Turkey-Backed fundamentalist Militias attack US Troops in Syria

By Juan Cole | (Informed Comment) | – –

US troops in Syria operating north of Manbij have been fired on twice in the last couple of weeks. The attackers are fundamentalist remnants of the Free Syrian Army, backed by Turkey.

The US has tried to persuade rebel groups to concentrate their firepower on ISIL (IS, ISIS, Daesh) rather than on the Syrian regime of president Bashar al-Assad. It hasn’t been particularly successful. The Arab fighters, many of them linked to the old Syrian Muslim Brotherhood, still desperately want the regime to fall, and they’ve expended far more energy attacking it that they ever did in attacking Daesh.

The US troops are closely allied with the Syrian Kurdish YPG or People’s Protection Units, a leftist paramilitary that favors women’s rights and cooperatives. As leftists, these Kurds are relatively secular-minded, though they are nominally for the most part Sunni Muslims (some are Yazidis).

The Arab fundamentalist fighters are nearly as scathing about the leftist Kurds as they are about the Baath regime.

The Kurds have exacerbated tensions with Arabs by attempting to establish a land bridge between the Kurdish enclaves of Kobane and of Afrin in the west, between which lie Arab villages. Arabs accuse the Kurds of ethnically cleansing Arab villages that stand in the way of this unification of Kurdish territory.
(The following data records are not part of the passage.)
/-- End a wait whose condition holds, writing what it writes when it ends (R204, R213). -/
def State.endWait (s : State) (t : Team) (g : Group) : State :=
  let hand : Word × Nat := match s.launch? t.launch with
    | some l => if t.hidx = 0 then (0, 0) else
        match l.hands.find? (fun h => h.1 + 1 == t.hidx) with | some h => (h.2.1, h.2.2) | none => (0, 0)
    | none => (0, 0)
  s.onGroup t.uid g.idx (fun g =>
    let g := match g.wait with
      | .barrier _ _ (some (d, m, v)) => g.onLanes m (fun _ l => l.setReg d v)
      | .handoff d m => g.onLanes m (fun _ l => (l.setReg d hand.1).setReg (d + 1) (BitVec.ofNat 32 hand.2))
      | _ => g
    { g with wait := .none })

/-- A core that has not cut cuts before a group on it accepts a token of a core that has (R341): one that the twin's launch has not seen. None
when the cut must wait. -/
def State.takeToken (s : State) (t : Team) (g : Group) : Option State :=
  match g.wait, s.twinOf? t.ctx with
  | .handoff _ _, some w =>
    match (w.launches.find? (fun p => p.1 == t.launch)).bind (fun p => s.launch? p.2) with
    | some l => if t.hidx = 0 ∨ l.hands.any (fun h => h.1 + 1 == t.hidx) then some s else s.cutFirst t.ctx g.core
    | none => some s
  | _, _ => some s

/-- The breakpoint that matches an issue address (R336): armed, and in a kernel its image filter admits. -/
def Ctx.breakpoint (c : Ctx) (image : Nat) (pc : Word) : Option Nat :=
  (List.range 8).find? (fun n =>
    let b := getAt c.bp n 0xFFFFFFFF
    b.toNat % 4 == 0 && b == pc && ((getAt c.bpimg n 0) == 0 || (getAt c.bpimg n 0).toNat == image))

/-- The code line of an address of a kernel lies beyond a core's instruction buffer and has not been fetched (R305). -/
def State.unfetched (s : State) (core image : Nat) (pc : Word) : Bool :=
  decide (65536 ≤ pc.toNat / 4) && !((s.core core).fetched.contains (image, pc.toNat / 256))

/-- A chain's head waits until every register that a member may read is free of interlock (R17). -/
def State.chainHeld (s : State) (i : Issue) : Bool :=
  match i.grp.chain, chainFrom i.image.code (i.cur.pc.toNat / 4) with
  | none, some e =>
    ((i.image.code.drop (i.cur.pc.toNat / 4)).take (e + 1 - i.cur.pc.toNat / 4)).any (fun w => s.interlocked i (memberOpnds w))
  | _, _ => false

/-- Perform the issue that `cur` describes: R72 row 1, the fetch, the breakpoint match, decoding, and the instruction. -/
def runIssue (run : Instr → State → Outcome State Fault Refusal) (s : State) : Outcome State Fault Refusal :=
  match s.issue? with
  | none => .fault .noIssue
  | some i =>
    if i.image.code.length ≤ i.cur.pc.toNat / 4 then i.raise (Trap.access 0x01 i.cur.pc.toNat) s else
    if s.unfetched i.grp.core i.image.addr i.cur.pc then
      i.stall 8 (s.owe (.instructionFetch i.cur.team i.cur.grp))
    else if s.chainHeld i then i.stall 2 s else
    match (s.ctx? i.team.ctx).bind (fun c => if i.grp.bpPass then none else (c.breakpoint i.image.addr i.cur.pc).map (fun n => (c, n))) with
    | some (c, n) =>
      if c.twinOn then
        let claim : Claim := ⟨i.cur.team, i.cur.grp, 0x10 + n, i.cur.pc, s.gid i.team.ctx i.grp, 0⟩
        let pause := i.grp.chain.isNone && (chainFrom i.image.code (i.cur.pc.toNat / 4)).isNone
        let s := s.onGroup i.cur.team i.cur.grp (fun g => { g with bpPass := true })
        if pause then i.stall 15 (s.claim c.num claim true) else
          match decodeWord (getAt i.image.code (i.cur.pc.toNat / 4) 0) with
          | some ins => run ins (s.claim c.num claim false)
          | none => i.raise (Trap.illegal 0) s
      else i.raise ⟨0x0E, 0x10 + n, i.cur.pc.setWidth 64⟩ s
    | none =>
      match decodeWord (getAt i.image.code (i.cur.pc.toNat / 4) 0) with
      | some ins => run ins s
      | none => i.raise (Trap.illegal 0) s

/-- A group's mode is deterministic (R27). -/
def State.isDet (s : State) (t : Team) : Bool :=
  (((s.launch? t.launch).bind (fun l => s.image? l.image)).map (fun m => m.det)).getD false
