-- ==== Sys2Proof/Machine/MemEvents.lean ====
section
/-!
DEFINITION. The completions of accesses: loads, stores, atomics and AWAIT, and the drains of write-combining entries (R138-R141,
R146, R149, R152, R245, R271, R277, R343, R363-R370).
-/
namespace Sys2Proof.Machine

open Host (Outcome Cell)

/-- Nothing to perform now. -/
def nothing : Outcome State Fault Refusal := .fault .eventCannotOccur

/-- A twin performs accesses only while it is stepped or runs as a rival (R349, R350). -/
def State.runs (s : State) (ctx : Nat) : Bool :=
  match s.twinNum? ctx with
  | some w => w.state == .rival || w.state == .stepping
  | none => true

/-- The context of an access's team. -/
def State.ctxOf (s : State) (team : Nat) : Nat := ((s.team? team).map (fun t => t.ctx)).getD 0

/-- The outstanding access with an identifier. -/
def State.access? (s : State) (id : Nat) : Option Access := s.accesses.find? (fun a => a.id == id)

/-- Update one access. -/
def State.onAccess (s : State) (id : Nat) (f : Access → Access) : State :=
  { s with accesses := s.accesses.map (fun a => if a.id = id then f a else a) }

/-- Two accesses touch a common byte. -/
def Access.overlaps (a b : Access) : Bool :=
  a.lanes.any (fun x => b.lanes.any (fun y => x.loc.part == y.loc.part && decide (x.loc.pa < y.loc.pa + b.size ∧ y.loc.pa < x.loc.pa + a.size)))

/-- An earlier access of the group to a byte of this one is still to be performed (R141). -/
def State.behind (s : State) (a : Access) : Bool :=
  s.accesses.any (fun b => b.team == a.team && b.grp == a.grp && decide (b.id < a.id) && a.overlaps b)

/-- The access ends: its counter drops, its registers are free (R138, R139, R141). -/
def State.endAccess (s : State) (a : Access) : State :=
  { s with accesses := s.accesses.filter (fun b => b.id != a.id) }.onGroup a.team a.grp (fun g =>
    match a.ctr with
    | some k => { g with ctrs := setAt g.ctrs k (getAt g.ctrs k 0 - 1) }
    | none => g)

/-- Write an access's registers in one lane. -/
def State.writeLane (s : State) (team grp dst lane : Nat) (ws : List Word) : State :=
  s.onGroup team grp (fun g => g.onLanes (BitVec.ofNat 64 (2 ^ lane)) (fun _ l =>
    (mapFrom (fun k v => (dst + k, v)) 0 ws).foldl (fun l kv => l.setReg kv.1 kv.2) l))

/-- Results performed before the cut of their home go to the twin too (R343): its copy of the access loses those lanes. -/
def State.echo (s : State) (ctx id : Nat) (rs : List (Nat × List Word)) : State :=
  match (s.twinCopy? ctx id).bind s.access? with
  | none => s
  | some b =>
    let s := rs.foldl (fun s r => s.writeLane b.team b.grp b.dst r.1 r.2) s
    let left := b.lanes.filter (fun x => !(rs.any (fun r => r.1 == x.lane)))
    if left.isEmpty then s.endAccess b else s.onAccess b.id (fun a => { a with lanes := left })

/-- The home of a lane's location has not cut for a twin being forked. -/
def State.beforeCut (s : State) (ctx : Nat) (l : Loc) : Bool :=
  match s.twinOf? ctx with
  | some w => l.part == s.part && decide (l.pa < Config.hostBase) && !(w.cutHomes.contains (homeDie (s.placeFor ctx l.pa)))
  | none => false

/-- The issue in progress of a group that completes an instruction outside its issue. -/
def State.resumeIssue (s : State) (team grp : Nat) (exec : LaneMask) (pc : Word) : State × Option Issue :=
  let s := { s with cur := some ⟨team, grp, exec, pc, false⟩ }
  (s, s.issue?)

/-- The issue in progress ends. -/
def finished (o : Outcome State Fault Refusal) : Outcome State Fault Refusal :=
  match o with
  | .next s => .next { s with cur := none }
  | o => o

/-- The issue of a group that has waited for its access completes: it advances and is counted (R152). -/
def State.finishAwait (s : State) (team grp : Nat) (exec : LaneMask) (pc : Word) : Outcome State Fault Refusal :=
  match (s.onGroup team grp (fun g => { g with wait := .none })).resumeIssue team grp exec pc with
  | (s, some i) => finished (i.retire id s)
  | (s, none) => .next { s with cur := none }

/-- The group's issue waits for this access: an AWAIT, or its latest access where it waits for the answers of other parts. -/
def State.holdsIssue (s : State) (a : Access) : Bool :=
  match (s.group? a.team a.grp).map (fun g => g.wait) with
  | some (Wait.await _) => (match a.kind with | .await _ => true | _ => false)
  | some (Wait.reply _) => !(s.accesses.any (fun b => b.team == a.team && b.grp == a.grp && decide (a.id < b.id)))
  | _ => false

/-- An access has been performed: it ends, and the issue that waits for it goes on. -/
def State.complete (s : State) (a : Access) : Outcome State Fault Refusal :=
  if s.holdsIssue a then (s.endAccess a).finishAwait a.team a.grp a.exec a.pc else .next (s.endAccess a)

/-- A fault that an access meets at its home (R271, R370): the instruction that waits for it raises it, precisely. For one of a twin that went on without the
answer it is pended for its lane (log 17). -/
def State.accessFault (s : State) (a : Access) (detail : Nat) (x : LaneAcc) : Outcome State Fault Refusal :=
  if s.holdsIssue a then
    match ((s.endAccess a).onGroup a.team a.grp (fun g => { g with wait := .none })).resumeIssue a.team a.grp a.exec a.pc with
    | (s, some i) => finished (i.raise (Trap.access detail x.va) s)
    | (s, none) => .next { s with cur := none }
  else .next ((s.endAccess a).pend a.team a.grp ⟨0x05, detail, 0, false, some a.pc, BitVec.ofNat 64 x.va, some x.lane, none⟩)

/-- The lanes of an access on other parts that are atomics find the team's own bytes there before them (R141, R149): its entries for their
lines drain first. None waits. -/
def State.drainAhead (s : State) (a : Access) (rs : List LaneAcc) : Option State :=
  s.drainAll (s.wc.filter (fun e => e.core == a.core && e.team == a.team && rs.any (fun x => x.loc.part == e.part && x.loc.pa / 256 == e.line)))

/-- An access to a page in FREEZE or DRAIN joins the page's queue, in arrival order, and may be performed only as its head in
DRAIN (R277, R278): none goes on, some answers what happens instead. -/
def State.queueAt (s : State) (a : Access) : Option (Outcome State Fault Refusal) :=
  match a.lanes.find? (fun x => x.loc.part == s.part && (s.queueing? x.loc.pa).isSome) with
  | none => none
  | some x =>
    match s.joinQueue (.access a.id) x.loc.pa with
    | none => none
    | some (s, new) => some (if new then .next (s.owe a.event) else nothing)

/-- An access stands in the queue of a migrating page. -/
def State.queuedAs (s : State) (a : Access) : Bool := s.migrations.any (fun m => m.queued.contains (.access a.id))

/-- The lines of metered pages that an AWAIT reads here, as its lanes, the lines' bytes and a mark of 8: it reads a line again whenever it is written (R152, R392). -/
def State.metLines (s : State) (a : Access) : List (Nat × List Byte × Nat) :=
  (a.lanes.filter (fun x => x.loc.part == s.part && x.loc.met)).map (fun x => (x.lane, s.viewRead (s.ctxOf a.team) (x.loc.pa / 256 * 256) 256, 8))

/-- Take an access out of the queues of migrating pages. -/
def State.unqueue (s : State) (a : Access) : State := s.unqueued (.access a.id)

/-- The lanes whose home is on another part. -/
def State.remoteLanes (s : State) (a : Access) : List LaneAcc := a.lanes.filter (fun x => x.loc.part != s.part)

/-- An atomic of a team that holds its stores only reads at another part, by an operation that leaves the bytes as they are, and its result is held
(R142, R268; log 88): an or or an add of 0. -/
def Access.asks (a : Access) (kind aux : Nat) : Access × Nat :=
  if kind = 3 ∧ a.signed then
    ({ a with lanes := a.lanes.map (fun x => { x with data := List.replicate (if a.size = 8 then 12 else 8) 0 }) }, (if a.size = 8 then 0xC else 3) * 8 + aux % 8)
  else (a, aux)

/-- A store of the same team and core to a line of some lanes is still to be answered, so that an atomic waits (R141, R365). -/
def State.storesAhead (s : State) (a : Access) (rs : List LaneAcc) : Bool :=
  s.reqs.any (fun r => match r.wc with
    | some e => e.core == a.core && e.team == a.team && rs.any (fun x => x.loc.part == e.part && x.loc.pa / 256 == e.line)
    | none => false)

/-- When an access or entry of a context was issued: a twin's copy counts as the one that it was made from (R343, R348). -/
def State.origin (s : State) (ctx id : Nat) : Nat := (((s.twinNum? ctx).bind (fun w => w.pairs.find? (fun p => p.2 == id))).map (fun p => p.1)).getD id

/-- An access or entry is one that a twin is to perform again (R343). -/
def State.isReplay (s : State) (ctx id : Nat) : Bool := ((s.twinNum? ctx).map (fun w => w.pairs.any (fun p => p.2 == id))).getD false

/-- A store or entry that a twin is to perform again waits for its turn (R343): the reads and atomics of the table come first, but for one that itself waits for a
store of its group, then the entries in the order that they held. -/
def State.replayWaits (s : State) (ctx id : Nat) : Bool :=
  s.isReplay ctx id &&
    (s.accesses.any (fun a => s.isReplay ctx a.id && !a.waiting && !(s.behind a) &&
        (match a.kind with | .load => true | .acquire _ => true | .atomic _ _ => true | _ => false)) ||
      s.wc.any (fun e => s.isReplay ctx e.id && e.id != id && (decide (s.origin ctx e.id < s.origin ctx id) || !(s.wc.any (fun x => x.id == id)))))

/-- An access that a twin issued earlier is still to enter its quarantine (R348). -/
def State.quarantineTurn (s : State) (a : Access) : Bool :=
  !(s.quarantined (s.ctxOf a.team)) || !(s.accesses.any (fun b => decide (s.origin (s.ctxOf a.team) b.id < s.origin (s.ctxOf a.team) a.id) && s.ctxOf b.team == s.ctxOf a.team && !b.waiting && s.awaitsRelease b))

/-- The watchpoint test of a read at another part, whose answers have come (R337): the read is not performed, and what it does instead. -/
def State.lateWatch (s : State) (a : Access) : Option (Outcome State Fault Refusal) :=
  if !(s.holdsIssue a) || (s.remoteLanes a).isEmpty || (match a.kind with | .atomic _ _ => true | _ => false) then none else
  match (s.onGroup a.team a.grp (fun g => { g with wait := .none })).resumeIssue a.team a.grp a.exec a.pc with
  | (s1, some i) =>
    match i.watchHit s1 (a.lanes.map (fun x => (x.lane, BitVec.ofNat 64 x.va))) a.size .read with
    | none => none
    | some (k, va) =>
      let s2 := (s1.unqueue a).endAccess a
      some (match i.watchTake s2 k va with
        | .trap t => finished (i.raise t s2)
        | .wait r s3 => finished (i.stall r s3))
  | (_, none) => none

/-- Send the requests of an access's lanes on other parts (R363): kind 1 loads carry the size and the scope of an acquire, kind 3 atomics
the operand block; both name the core and the launch's measurement (log 15). -/
def State.sendLanes (s : State) (a : Access) (kind aux : Nat) (xs : List LaneAcc) : State :=
  xs.foldl (fun s x => s.request kind a.core a.team (s.ctxOf a.team) x.loc.part x.loc.pa aux
    ((if kind = 1 then [BitVec.ofNat 8 a.size, BitVec.ofNat 8 a.kind.acquireScope] else x.data) ++ leBytes 2 a.core ++ s.measOf a.team) (some (a.id, x.lane)) none a.marked) s

/-- The requests to other parts of an access: none when all have been answered; else what happens instead. -/
def State.remoteStep (s : State) (a : Access) (kind aux : Nat) : Option (Outcome State Fault Refusal) :=
  let rs := s.remoteLanes a
  if rs.isEmpty then none else
  if a.waiting then (if rs.all (fun x => a.got.any (fun g => g.1 == x.lane)) then none else some nothing)
  else if !(s.quarantineTurn a) then some nothing
  else match (if kind = 3 then s.drainAhead a rs else some s) with
    | none => some nothing
    | some s1 =>
      if kind = 3 ∧ s1.storesAhead a rs then (if s1.wc.length = s.wc.length then some nothing else some (.next (s1.owe a.event)))
      else if rs.all (fun x => s1.mayRequest kind a.core x.loc.part x.loc.pa) then
        let a := { a with signed := a.signed || (kind == 3 && s1.holds a.team) }
        let (q, aux) := a.asks kind aux
        some (.next (((s1.sendLanes q kind aux (s1.remoteLanes q)).onAccess a.id (fun b => { b with waiting := true, signed := a.signed })).owe a.event))
      else some nothing

/-- The bytes that a lane of a load reads (R138, R141, R241, R242): at a home of this part, or from the answer of another part with what the team
has written there itself over that (log 76). -/
def State.laneBytes (s : State) (a : Access) (x : LaneAcc) : List Byte :=
  if x.loc.part = s.part then s.teamRead a.team (s.ctxOf a.team) a.core x.loc.pa a.size else
  s.overOwn a.team a.core x.loc.part x.loc.pa (((a.got.find? (fun g => g.1 == x.lane)).map (fun g => g.2.1)).getD []) a.size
So there is a low-intensity struggle between the US-backed Kurds and the Turkey-backed remnants of the Free Syrian Army. Since the US strongly supports the Kurds, its personnel are being targeted by the Arab fundamentalists.

The US sent over a sharp note of protest to Turkey’s foreign ministry. Turkey is a NATO ally, but you couldn’t tell it by its relative disinterest in the rolling up of ISIL. On the other hand, Turkish troops did not assist in the attack on their American forces and Turkish sources insist that they helped halt the Arab fundamentalist assaults.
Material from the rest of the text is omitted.